→ **YOUR TASK**
A verbatim reprint of the records below is what this exercise asks for.

########################################

-- ==== Sys2Proof/Syntax.lean ====
section
/-! DEFINITION. The commands of the KN-800: one constructor for each row of the command table. A command is an event
at the device's edge, a write of one of its registers or entries, an instruction that one of its threads or quads
issues, or an act of one of its own engines. -/

namespace Sys2Proof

########################################

→ **TASK ANSWER**
-- ==== Sys2Proof/Syntax.lean ====
section
/-! DEFINITION. The commands of the KN-800: one constructor for each row of the command table. A command is an event
at the device's edge, a write of one of its registers or entries, an instruction that one of its threads or quads
issues, or an act of one of its own engines. -/

namespace Sys2Proof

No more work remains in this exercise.